→ Problem requirements
Write the records out again, keeping each line exactly as it is.

→ Data provided
+--

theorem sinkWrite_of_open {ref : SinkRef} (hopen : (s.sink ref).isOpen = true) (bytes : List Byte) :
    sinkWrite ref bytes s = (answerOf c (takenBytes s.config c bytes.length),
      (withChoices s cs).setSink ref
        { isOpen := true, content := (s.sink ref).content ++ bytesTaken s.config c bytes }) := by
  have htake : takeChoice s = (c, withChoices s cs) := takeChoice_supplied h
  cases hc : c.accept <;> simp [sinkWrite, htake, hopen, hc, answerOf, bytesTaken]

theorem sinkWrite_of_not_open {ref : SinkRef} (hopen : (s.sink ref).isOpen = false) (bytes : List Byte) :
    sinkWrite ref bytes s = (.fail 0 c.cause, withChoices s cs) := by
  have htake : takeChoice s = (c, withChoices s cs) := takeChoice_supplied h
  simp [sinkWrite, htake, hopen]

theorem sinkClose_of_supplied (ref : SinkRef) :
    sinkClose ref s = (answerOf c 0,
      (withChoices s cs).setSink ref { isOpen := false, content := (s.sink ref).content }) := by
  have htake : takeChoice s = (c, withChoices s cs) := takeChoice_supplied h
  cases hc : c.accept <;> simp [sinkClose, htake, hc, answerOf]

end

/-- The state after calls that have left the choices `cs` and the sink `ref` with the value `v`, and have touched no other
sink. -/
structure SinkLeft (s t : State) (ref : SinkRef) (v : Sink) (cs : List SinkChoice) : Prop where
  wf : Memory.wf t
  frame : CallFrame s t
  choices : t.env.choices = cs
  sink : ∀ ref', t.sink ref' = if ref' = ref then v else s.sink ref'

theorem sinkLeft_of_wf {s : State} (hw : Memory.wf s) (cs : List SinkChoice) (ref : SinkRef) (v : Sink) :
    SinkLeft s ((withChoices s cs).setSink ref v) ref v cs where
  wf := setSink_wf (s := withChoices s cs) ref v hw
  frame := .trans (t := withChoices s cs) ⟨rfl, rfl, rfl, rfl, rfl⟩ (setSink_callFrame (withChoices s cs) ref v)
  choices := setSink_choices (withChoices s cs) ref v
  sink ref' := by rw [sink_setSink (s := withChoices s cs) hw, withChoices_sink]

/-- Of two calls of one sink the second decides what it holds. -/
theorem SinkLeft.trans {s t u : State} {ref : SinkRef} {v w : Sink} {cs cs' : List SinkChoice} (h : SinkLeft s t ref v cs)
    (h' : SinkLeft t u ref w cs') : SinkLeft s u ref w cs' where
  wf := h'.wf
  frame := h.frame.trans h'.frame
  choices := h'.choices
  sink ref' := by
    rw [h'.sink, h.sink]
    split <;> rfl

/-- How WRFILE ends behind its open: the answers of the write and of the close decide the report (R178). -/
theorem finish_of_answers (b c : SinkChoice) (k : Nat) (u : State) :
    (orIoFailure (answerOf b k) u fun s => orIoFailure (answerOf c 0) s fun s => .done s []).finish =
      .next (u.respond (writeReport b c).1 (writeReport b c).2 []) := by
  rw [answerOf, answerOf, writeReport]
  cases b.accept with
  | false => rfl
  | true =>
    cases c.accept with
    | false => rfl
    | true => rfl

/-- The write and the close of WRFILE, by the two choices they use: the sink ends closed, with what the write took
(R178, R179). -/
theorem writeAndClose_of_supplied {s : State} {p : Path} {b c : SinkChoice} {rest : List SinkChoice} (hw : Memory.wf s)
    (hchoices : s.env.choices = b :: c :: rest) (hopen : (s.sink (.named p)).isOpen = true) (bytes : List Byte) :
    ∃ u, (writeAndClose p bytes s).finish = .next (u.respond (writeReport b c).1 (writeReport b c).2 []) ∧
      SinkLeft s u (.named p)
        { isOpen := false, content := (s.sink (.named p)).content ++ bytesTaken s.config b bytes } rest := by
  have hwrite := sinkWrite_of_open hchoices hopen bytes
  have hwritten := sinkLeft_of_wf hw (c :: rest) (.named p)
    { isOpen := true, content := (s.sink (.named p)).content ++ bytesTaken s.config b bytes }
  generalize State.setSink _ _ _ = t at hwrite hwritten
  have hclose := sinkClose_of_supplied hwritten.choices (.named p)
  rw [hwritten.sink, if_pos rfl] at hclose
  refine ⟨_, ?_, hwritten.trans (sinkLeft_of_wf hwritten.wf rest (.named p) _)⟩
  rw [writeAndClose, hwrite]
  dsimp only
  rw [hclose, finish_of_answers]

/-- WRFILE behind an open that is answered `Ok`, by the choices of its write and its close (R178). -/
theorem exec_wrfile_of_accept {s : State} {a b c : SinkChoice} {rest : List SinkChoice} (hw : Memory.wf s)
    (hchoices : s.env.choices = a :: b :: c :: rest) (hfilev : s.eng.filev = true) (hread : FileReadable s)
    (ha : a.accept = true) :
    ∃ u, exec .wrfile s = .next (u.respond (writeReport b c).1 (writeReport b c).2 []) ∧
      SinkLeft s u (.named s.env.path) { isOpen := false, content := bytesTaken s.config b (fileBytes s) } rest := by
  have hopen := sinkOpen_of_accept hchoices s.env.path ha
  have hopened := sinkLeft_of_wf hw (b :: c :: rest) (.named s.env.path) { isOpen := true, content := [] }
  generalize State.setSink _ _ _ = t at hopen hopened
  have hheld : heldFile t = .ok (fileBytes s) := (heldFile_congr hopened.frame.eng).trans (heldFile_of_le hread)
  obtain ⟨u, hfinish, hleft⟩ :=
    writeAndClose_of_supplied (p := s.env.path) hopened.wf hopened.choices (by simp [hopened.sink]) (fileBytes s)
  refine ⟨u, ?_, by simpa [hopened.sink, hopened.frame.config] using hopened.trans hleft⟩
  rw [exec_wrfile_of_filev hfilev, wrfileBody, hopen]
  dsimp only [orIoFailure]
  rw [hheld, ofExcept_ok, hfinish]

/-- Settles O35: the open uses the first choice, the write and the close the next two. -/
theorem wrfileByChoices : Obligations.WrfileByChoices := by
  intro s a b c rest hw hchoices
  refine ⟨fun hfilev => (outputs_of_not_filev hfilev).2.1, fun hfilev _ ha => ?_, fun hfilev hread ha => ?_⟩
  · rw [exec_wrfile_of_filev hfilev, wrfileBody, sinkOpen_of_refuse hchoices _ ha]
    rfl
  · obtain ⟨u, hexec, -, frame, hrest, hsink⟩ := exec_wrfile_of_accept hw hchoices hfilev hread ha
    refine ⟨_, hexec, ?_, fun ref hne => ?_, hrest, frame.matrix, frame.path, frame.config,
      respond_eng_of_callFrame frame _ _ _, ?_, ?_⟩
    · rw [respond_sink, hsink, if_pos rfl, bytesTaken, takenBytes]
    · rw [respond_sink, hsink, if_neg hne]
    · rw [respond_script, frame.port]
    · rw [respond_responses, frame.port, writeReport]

+--

→ Response to the exercise
theorem sinkWrite_of_open {ref : SinkRef} (hopen : (s.sink ref).isOpen = true) (bytes : List Byte) :
    sinkWrite ref bytes s = (answerOf c (takenBytes s.config c bytes.length),
      (withChoices s cs).setSink ref
        { isOpen := true, content := (s.sink ref).content ++ bytesTaken s.config c bytes }) := by
  have htake : takeChoice s = (c, withChoices s cs) := takeChoice_supplied h
  cases hc : c.accept <;> simp [sinkWrite, htake, hopen, hc, answerOf, bytesTaken]

theorem sinkWrite_of_not_open {ref : SinkRef} (hopen : (s.sink ref).isOpen = false) (bytes : List Byte) :
    sinkWrite ref bytes s = (.fail 0 c.cause, withChoices s cs) := by
  have htake : takeChoice s = (c, withChoices s cs) := takeChoice_supplied h
  simp [sinkWrite, htake, hopen]

theorem sinkClose_of_supplied (ref : SinkRef) :
    sinkClose ref s = (answerOf c 0,
      (withChoices s cs).setSink ref { isOpen := false, content := (s.sink ref).content }) := by
  have htake : takeChoice s = (c, withChoices s cs) := takeChoice_supplied h
  cases hc : c.accept <;> simp [sinkClose, htake, hc, answerOf]

end

/-- The state after calls that have left the choices `cs` and the sink `ref` with the value `v`, and have touched no other
sink. -/
structure SinkLeft (s t : State) (ref : SinkRef) (v : Sink) (cs : List SinkChoice) : Prop where
  wf : Memory.wf t
  frame : CallFrame s t
  choices : t.env.choices = cs
  sink : ∀ ref', t.sink ref' = if ref' = ref then v else s.sink ref'

theorem sinkLeft_of_wf {s : State} (hw : Memory.wf s) (cs : List SinkChoice) (ref : SinkRef) (v : Sink) :
    SinkLeft s ((withChoices s cs).setSink ref v) ref v cs where
  wf := setSink_wf (s := withChoices s cs) ref v hw
  frame := .trans (t := withChoices s cs) ⟨rfl, rfl, rfl, rfl, rfl⟩ (setSink_callFrame (withChoices s cs) ref v)
  choices := setSink_choices (withChoices s cs) ref v
  sink ref' := by rw [sink_setSink (s := withChoices s cs) hw, withChoices_sink]

/-- Of two calls of one sink the second decides what it holds. -/
theorem SinkLeft.trans {s t u : State} {ref : SinkRef} {v w : Sink} {cs cs' : List SinkChoice} (h : SinkLeft s t ref v cs)
    (h' : SinkLeft t u ref w cs') : SinkLeft s u ref w cs' where
  wf := h'.wf
  frame := h.frame.trans h'.frame
  choices := h'.choices
  sink ref' := by
    rw [h'.sink, h.sink]
    split <;> rfl

/-- How WRFILE ends behind its open: the answers of the write and of the close decide the report (R178). -/
theorem finish_of_answers (b c : SinkChoice) (k : Nat) (u : State) :
    (orIoFailure (answerOf b k) u fun s => orIoFailure (answerOf c 0) s fun s => .done s []).finish =
      .next (u.respond (writeReport b c).1 (writeReport b c).2 []) := by
  rw [answerOf, answerOf, writeReport]
  cases b.accept with
  | false => rfl
  | true =>
    cases c.accept with
    | false => rfl
    | true => rfl

/-- The write and the close of WRFILE, by the two choices they use: the sink ends closed, with what the write took
(R178, R179). -/
theorem writeAndClose_of_supplied {s : State} {p : Path} {b c : SinkChoice} {rest : List SinkChoice} (hw : Memory.wf s)
    (hchoices : s.env.choices = b :: c :: rest) (hopen : (s.sink (.named p)).isOpen = true) (bytes : List Byte) :
    ∃ u, (writeAndClose p bytes s).finish = .next (u.respond (writeReport b c).1 (writeReport b c).2 []) ∧
      SinkLeft s u (.named p)
        { isOpen := false, content := (s.sink (.named p)).content ++ bytesTaken s.config b bytes } rest := by
  have hwrite := sinkWrite_of_open hchoices hopen bytes
  have hwritten := sinkLeft_of_wf hw (c :: rest) (.named p)
    { isOpen := true, content := (s.sink (.named p)).content ++ bytesTaken s.config b bytes }
  generalize State.setSink _ _ _ = t at hwrite hwritten
  have hclose := sinkClose_of_supplied hwritten.choices (.named p)
  rw [hwritten.sink, if_pos rfl] at hclose
  refine ⟨_, ?_, hwritten.trans (sinkLeft_of_wf hwritten.wf rest (.named p) _)⟩
  rw [writeAndClose, hwrite]
  dsimp only
  rw [hclose, finish_of_answers]

/-- WRFILE behind an open that is answered `Ok`, by the choices of its write and its close (R178). -/
theorem exec_wrfile_of_accept {s : State} {a b c : SinkChoice} {rest : List SinkChoice} (hw : Memory.wf s)
    (hchoices : s.env.choices = a :: b :: c :: rest) (hfilev : s.eng.filev = true) (hread : FileReadable s)
    (ha : a.accept = true) :
    ∃ u, exec .wrfile s = .next (u.respond (writeReport b c).1 (writeReport b c).2 []) ∧
      SinkLeft s u (.named s.env.path) { isOpen := false, content := bytesTaken s.config b (fileBytes s) } rest := by
  have hopen := sinkOpen_of_accept hchoices s.env.path ha
  have hopened := sinkLeft_of_wf hw (b :: c :: rest) (.named s.env.path) { isOpen := true, content := [] }
  generalize State.setSink _ _ _ = t at hopen hopened
  have hheld : heldFile t = .ok (fileBytes s) := (heldFile_congr hopened.frame.eng).trans (heldFile_of_le hread)
  obtain ⟨u, hfinish, hleft⟩ :=
    writeAndClose_of_supplied (p := s.env.path) hopened.wf hopened.choices (by simp [hopened.sink]) (fileBytes s)
  refine ⟨u, ?_, by simpa [hopened.sink, hopened.frame.config] using hopened.trans hleft⟩
  rw [exec_wrfile_of_filev hfilev, wrfileBody, hopen]
  dsimp only [orIoFailure]
  rw [hheld, ofExcept_ok, hfinish]

/-- Settles O35: the open uses the first choice, the write and the close the next two. -/
theorem wrfileByChoices : Obligations.WrfileByChoices := by
  intro s a b c rest hw hchoices
  refine ⟨fun hfilev => (outputs_of_not_filev hfilev).2.1, fun hfilev _ ha => ?_, fun hfilev hread ha => ?_⟩
  · rw [exec_wrfile_of_filev hfilev, wrfileBody, sinkOpen_of_refuse hchoices _ ha]
    rfl
  · obtain ⟨u, hexec, -, frame, hrest, hsink⟩ := exec_wrfile_of_accept hw hchoices hfilev hread ha
    refine ⟨_, hexec, ?_, fun ref hne => ?_, hrest, frame.matrix, frame.path, frame.config,
      respond_eng_of_callFrame frame _ _ _, ?_, ?_⟩
    · rw [respond_sink, hsink, if_pos rfl, bytesTaken, takenBytes]
    · rw [respond_sink, hsink, if_neg hne]
    · rw [respond_script, frame.port]
    · rw [respond_responses, frame.port, writeReport]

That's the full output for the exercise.